For people like me, socializing is very much an act of self-care. I go through stages where I’m around everyone a lot of the time and can be very social, but I may unexpectedly withdraw a little and I end up with several voicemails, texts or emails from people wondering if I’ve dropped off the face of the earth. I consciously make an effort to see people I care about and that means planning ahead and setting dates. This doesn’t mean I can’t spontaneously see people, but if I were to count on that, the same person may ask me to see them without any notice every time I really don’t feel like it and what kind of company would I be. Everyone deserves times where they have undivided attention … I do, you do, we all do.
For me, it is rare to just need anyone. I am always there for my loved ones and maybe even concern myself too much with their problems, but when it comes to the self-care aspect of spending time with people, I can feel this sort of pull towards a certain person at any particular time and it depends on how I’m feeling. Sometimes it is my turn to be there for someone and I am, whether I want solitude or company.
These days, there is one person in this world that I find myself gravitating to all the time. She is an inspirational powerhouse of attitude. She’s feisty, adventurous, fun, says what she thinks, and walks around unashamed. If she could, she’d do whatever she wanted. She’s beginning to learn the world doesn’t work like that but she tries … how she tries!
She doesn’t question her actions and she takes what she sees for face value. Doubt is rare and skepticism is unknown to her. Still, she can hold my hand or caress my face when I’m sad. She instinctively notices the nuances of a person better than anyone else I know. There is nothing constructive about who she is: masks aren’t just off … they were never there to being with. There is no hesitation to touch and express love – and I see divinity every time I’m with her.

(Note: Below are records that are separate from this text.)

-- ==== Sys2Proof/Machine/Step.lean ====
section
/-! DEFINITION. One step: the arbiter picks a pending operation that has a step and the block executes it (R70 to R72). -/

namespace Sys2Proof.Machine

/-- One step. With no enabled operation pending the block waits: nothing changes (R59, R280, log 8). Otherwise the picked
operation executes, an illegal word being answered as R94 says. -/
def step (s : State) : Host.Outcome State Fault Refusal :=
  match s.grant with
  | none => .next s
  | some (p, s') =>
    match s.headOp p with
    | some (.ok i) => exec i s'
    | some (.error _) => execIllegal s'
    | none => .next s

/-- `s` with the operation word of `nbits` bits outstanding on command port 0 and the arbiter's next choice set to the first
enabled port, which is that one when the operation has a step (log 2). -/
def State.withFetchWord (s : State) (nbits w : Nat) : State :=
  let word : OpWord := BitVec.ofNat 64 (w % 2 ^ nbits)
  { s with
    env :=
      { s.env with
        cmd := (word :: s.env.cmd.headD []) :: s.env.cmd.tail
        turns := 0 :: s.env.turns } }

end Sys2Proof.Machine
end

She doesn’t worry about much these days. For the most part, she lives in the present and that is all there is for her. She interacts with everything she comes across – she tastes, touches, smells, sees life with little, if any, effort or outside influence. She can be an utter tornado but she can also be a delicate flower. I’m in awe of her and people often miss out on all the lessons she has to offer. She never goes unnoticed, but what others notice aren’t the important things she teaches us just by being … untarnished still by the harsh realities of the world.
At this moment in my life, my two and a half year-old niece is the most influential person in my life. She is still untainted by the hurdles life throws at us even though she has her own hurdles and they are very real to her. She does not worry who sees her fail and fails as many times as she needs to in order to master something … and her confidence is impressive. She is trying things out and learning along the way. She doesn’t shy away from challenges. She loves to say ‘no’ and loves to say ‘yes’. She greets me with, “Hello Leni, I missed you.” When I leave she tells me she loves me and thanks me for playing with her … able to feel my love for her but unable to comprehend the gratitude I have. Children are incredibly courageous in many ways – at this age, she just says what she means and there is nothing more refreshing in a world where people rarely say what they mean or what they want. There is nothing more appealing to me at this time in my life, no greater self-care at a time when bravery is so essential, than to be with this little person.